**Data excerpts**

-- ==== Sys2Proof/Machine/Dispatch.lean ====
section
/-!
DEFINITION. The meaning of every instruction and event: one direct call each.
-/

namespace Sys2Proof.Machine
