-- ==== Sys2Proof/Certificates/Slice0/Obligations.lean ====
section
/-!
DEFINITION. The statements made about the machine.  A completion says under which conditions on the state and the operands an instruction
goes on, what it writes, and that nothing else changes; the conditions are written with the terms of Sys2Proof.Safety.
-/

open Sys2Proof Sys2Proof.Machine

/-! ## Scalar arithmetic -/

namespace Sys2Proof.Claims

/-- The instruction completes after len bytes and writes w with seal sl to g[d], and nothing else changes. -/
def writesG (i : Instr) (s : State) (len : Nat) (d : BitVec 5) (w : Word) (sl : Byte) : Prop :=
  ∃ t, exec i s = .next t ∧ s.sameButCtx t ∧ s.wroteRegs t len 0 (oneReg d) noReg noReg ∧ t.x.regs.holdsG d.toNat w sl
/-- 1 when p holds, else 0. -/
def oneIf (p : Prop) [Decidable p] : Word := if p then 1 else 0
/-- The functions of two operands of R64 but OR and the divisions: form, latency (R62) and result. -/
def scalarTwo : List ((BitVec 5 → BitVec 5 → BitVec 5 → BitVec 3 → Instr) × (Word → Word → Word)) :=
  [(.add, fun a b => BitVec.ofNat 64 (a.toNat + b.toNat)),
   (.sub, fun a b => BitVec.ofInt 64 ((a.toNat : Int) - b.toNat)),
   (.and, fun a b => a &&& b),
   (.xor, fun a b => a ^^^ b),
   (.andn, fun a b => a &&& ~~~b),
   (.sll, fun a b => BitVec.ofNat 64 (a.toNat * 2 ^ (b.toNat % 64))),
   (.srl, fun a b => BitVec.ofNat 64 (a.toNat / 2 ^ (b.toNat % 64))),
   (.sra, fun a b => BitVec.ofInt 64 (a.toInt / 2 ^ (b.toNat % 64))),
   (.ror, fun a b => BitVec.ofNat 64 (a.toNat / 2 ^ (b.toNat % 64)) ||| BitVec.ofNat 64 (a.toNat * 2 ^ (64 - b.toNat % 64))),
   (.minS, fun a b => if a.toInt ≤ b.toInt then a else b),
   (.maxS, fun a b => if a.toInt ≤ b.toInt then b else a),
   (.minN, fun a b => if a.toNat ≤ b.toNat then a else b),
   (.maxN, fun a b => if a.toNat ≤ b.toNat then b else a),
   (.mul, fun a b => BitVec.ofNat 64 (a.toNat * b.toNat)),
   (.mulhS, fun a b => BitVec.ofInt 64 (a.toInt * b.toInt / 2 ^ 64)),
   (.mulhN, fun a b => BitVec.ofNat 64 (a.toNat * b.toNat / 2 ^ 64)),
   (.seq, fun a b => oneIf (a.toNat = b.toNat)),
   (.sne, fun a b => oneIf (a.toNat ≠ b.toNat)),
   (.sltS, fun a b => oneIf (a.toInt < b.toInt)),
   (.sltN, fun a b => oneIf (a.toNat < b.toNat)),
   (.sleS, fun a b => oneIf (a.toInt ≤ b.toInt)),
   (.sleN, fun a b => oneIf (a.toNat ≤ b.toNat)),
   (.bfx, fun a b =>
      let pos := b.toNat % 64
      let wid := min (b.toNat / 2 ^ 8 % 128) 64
      let f : Nat := a.toNat / 2 ^ pos % 2 ^ wid
      if b.getLsbD 15 = true ∧ 0 < wid ∧ 2 ^ (wid - 1) ≤ f then BitVec.ofInt 64 ((f : Int) - 2 ^ wid) else BitVec.ofNat 64 f)]
/-- The functions of one operand of R64. -/
def scalarOne : List ((BitVec 5 → BitVec 5 → BitVec 3 → Instr) × (Word → Word)) :=
  [(.clz, fun a => if a = 0 then 64 else BitVec.ofNat 64 (63 - Nat.log2 a.toNat)),
   (.popc, fun a => BitVec.ofNat 64 ((List.range 64).filter fun i => a.getLsbD i).length)]
/-- The functions of R64 that also read their destination. -/
def scalarThree : List ((BitVec 5 → BitVec 5 → BitVec 5 → BitVec 3 → Instr) × (Word → Word → Word → Word)) :=
  [(.madd, fun a b c => BitVec.ofNat 64 (c.toNat + a.toNat * b.toNat)),
   (.csel, fun a b c => if c.toNat = 0 then b else a)]
/-- The divisions of R64. -/
def scalarDiv : List ((BitVec 5 → BitVec 5 → BitVec 5 → BitVec 3 → Instr) × (Word → Word → Word)) :=
  [(.divS, fun a b => if b = 0 then 0xFFFFFFFFFFFFFFFF else if a.toInt = -2 ^ 63 ∧ b.toInt = -1 then 0x8000000000000000
      else BitVec.ofInt 64 (a.toInt.tdiv b.toInt)),
   (.remS, fun a b => if b = 0 then a else if a.toInt = -2 ^ 63 ∧ b.toInt = -1 then 0
      else BitVec.ofInt 64 (a.toInt - b.toInt * a.toInt.tdiv b.toInt)),
   (.divN, fun a b => if b = 0 then 0xFFFFFFFFFFFFFFFF else BitVec.ofNat 64 (a.toNat / b.toNat)),
   (.remN, fun a b => if b = 0 then a else BitVec.ofInt 64 (a.toNat - b.toNat * (a.toNat / b.toNat : Nat)))]

end Sys2Proof.Claims
open Sys2Proof.Claims

/-- DIV.S, DIV.N, REM.S and REM.N (R62, R64): when no operand is awaited and both pass their seal checks the instruction completes and traps
nothing, the divisor 0 included; its result, the quotient or remainder of R64 with a fresh seal, is awaited in g[D], of which no
earlier result is left, until the event of R55 writes it; nothing is awaited when D is 0, and no register, flag, special register or memory changes. -/
def Obligations.DivisionResults : Prop :=
  ∀ r ∈ scalarDiv, ∀ (b a d : BitVec 5) (l : BitVec 3) (s : State),
    s.readyFor l.toNat false [gR a, gR b] = true → (s.seen l.toNat false).clean a.toNat = true → (s.seen l.toNat false).clean b.toNat = true →
    let w := r.2 ((s.seen l.toNat false).gv a.toNat) ((s.seen l.toNat false).gv b.toNat)
    ∃ t, exec (r.1 b a d l) s = .next t ∧ s.sameButCtx t ∧ s.wroteRegs t 4 0 noReg noReg noReg ∧
      (d = 0 → t.x.varp = s.x.varp) ∧
      (d ≠ 0 → (t.x.varp.any fun e => e.reg == gR d && e.res == some (w.setWidth 1024, (sealFn w).setWidth 128)) = true ∧
        (t.x.varp.filter fun e => e.reg == gR d).length = 1 ∧ (t.x.pend.any (·.reg == gR d)) = false)

/-- ADD to XOR, ANDN, the shifts, MIN, MAX, MUL, MULH, the comparisons and BFX (R61, R64): when no operand is awaited and both pass their
seal checks, the instruction completes, g[D] holds the function of g[A] and g[B] with a fresh seal (nothing is written when D is 0), and no other register,
no flag of FPX, no special register and no memory changes. CLZ and POPC read g[A]; MADD and CSEL read g[A], g[B] and their destination (R61, R64). When no operand is awaited and each passes its
seal check, the instruction completes, g[D] holds the result with a fresh seal, and nothing else changes. OR with B = 0 or A = 0, and C.MOV, copy the value and the seal of the other operand to g[D]; they check nothing, so an operand with a failing
seal is copied too, and make no new seal (R43, R53, R61). OR of two registers other than g0 checks both and writes a fresh seal. Nothing
else changes. -/
def Obligations.ScalarArithmeticResults : Prop :=
  (
  ∀ r ∈ scalarTwo, ∀ (b a d : BitVec 5) (l : BitVec 3) (s : State),
    s.readyFor l.toNat false [gR a, gR b] = true → (s.seen l.toNat false).clean a.toNat = true → (s.seen l.toNat false).clean b.toNat = true →
    let w := r.2 ((s.seen l.toNat false).gv a.toNat) ((s.seen l.toNat false).gv b.toNat)
    writesG (r.1 b a d l) s 4 d w (sealFn w)
  ) ∧
  (
  (∀ r ∈ scalarOne, ∀ (a d : BitVec 5) (l : BitVec 3) (s : State),
    s.readyFor l.toNat false [gR a] = true → (s.seen l.toNat false).clean a.toNat = true →
    let w := r.2 ((s.seen l.toNat false).gv a.toNat)
    writesG (r.1 a d l) s 4 d w (sealFn w)) ∧
  (∀ r ∈ scalarThree, ∀ (b a d : BitVec 5) (l : BitVec 3) (s : State),
    s.readyFor l.toNat false [gR a, gR b, gR d] = true → (s.seen l.toNat false).clean a.toNat = true →
    (s.seen l.toNat false).clean b.toNat = true → (s.seen l.toNat false).clean d.toNat = true →
    let w := r.2 ((s.seen l.toNat false).gv a.toNat) ((s.seen l.toNat false).gv b.toNat) ((s.seen l.toNat false).gv d.toNat)
    writesG (r.1 b a d l) s 4 d w (sealFn w))
  ) ∧
  (
  ∀ (b a d : BitVec 5) (l : BitVec 3) (s : State),
    (s.readyFor l.toNat false [gR a] = true →
      writesG (.or 0 a d l) s 4 d ((s.seen l.toNat false).gv a.toNat) ((s.seen l.toNat false).gsl a.toNat)) ∧
    (b ≠ 0 → s.readyFor l.toNat false [gR b] = true →
      writesG (.or b 0 d l) s 4 d ((s.seen l.toNat false).gv b.toNat) ((s.seen l.toNat false).gsl b.toNat)) ∧
    (s.readyFor 0 true [gR a] = true → writesG (.cMov a d) s 2 d (s.x.regs.gv a.toNat) (s.x.regs.gsl a.toNat)) ∧
    (b ≠ 0 → a ≠ 0 → s.readyFor l.toNat false [gR a, gR b] = true → (s.seen l.toNat false).clean a.toNat = true →
      (s.seen l.toNat false).clean b.toNat = true →
      let w := (s.seen l.toNat false).gv a.toNat ||| (s.seen l.toNat false).gv b.toNat
      writesG (.or b a d l) s 4 d w (sealFn w))
  )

**Task to complete**
Copy out precisely the lines from the line with "(.sltN, fun a" to the line with "def scalarOne : List" in the material above, including those two lines and omitting all the rest.

**Solution below**
   (.sltN, fun a b => oneIf (a.toNat < b.toNat)),
   (.sleS, fun a b => oneIf (a.toInt ≤ b.toInt)),
   (.sleN, fun a b => oneIf (a.toNat ≤ b.toNat)),
   (.bfx, fun a b =>
      let pos := b.toNat % 64
      let wid := min (b.toNat / 2 ^ 8 % 128) 64
      let f : Nat := a.toNat / 2 ^ pos % 2 ^ wid
      if b.getLsbD 15 = true ∧ 0 < wid ∧ 2 ^ (wid - 1) ≤ f then BitVec.ofInt 64 ((f : Int) - 2 ^ wid) else BitVec.ofNat 64 f)]
/-- The functions of one operand of R64. -/
def scalarOne : List ((BitVec 5 → BitVec 5 → BitVec 3 → Instr) × (Word → Word)) :=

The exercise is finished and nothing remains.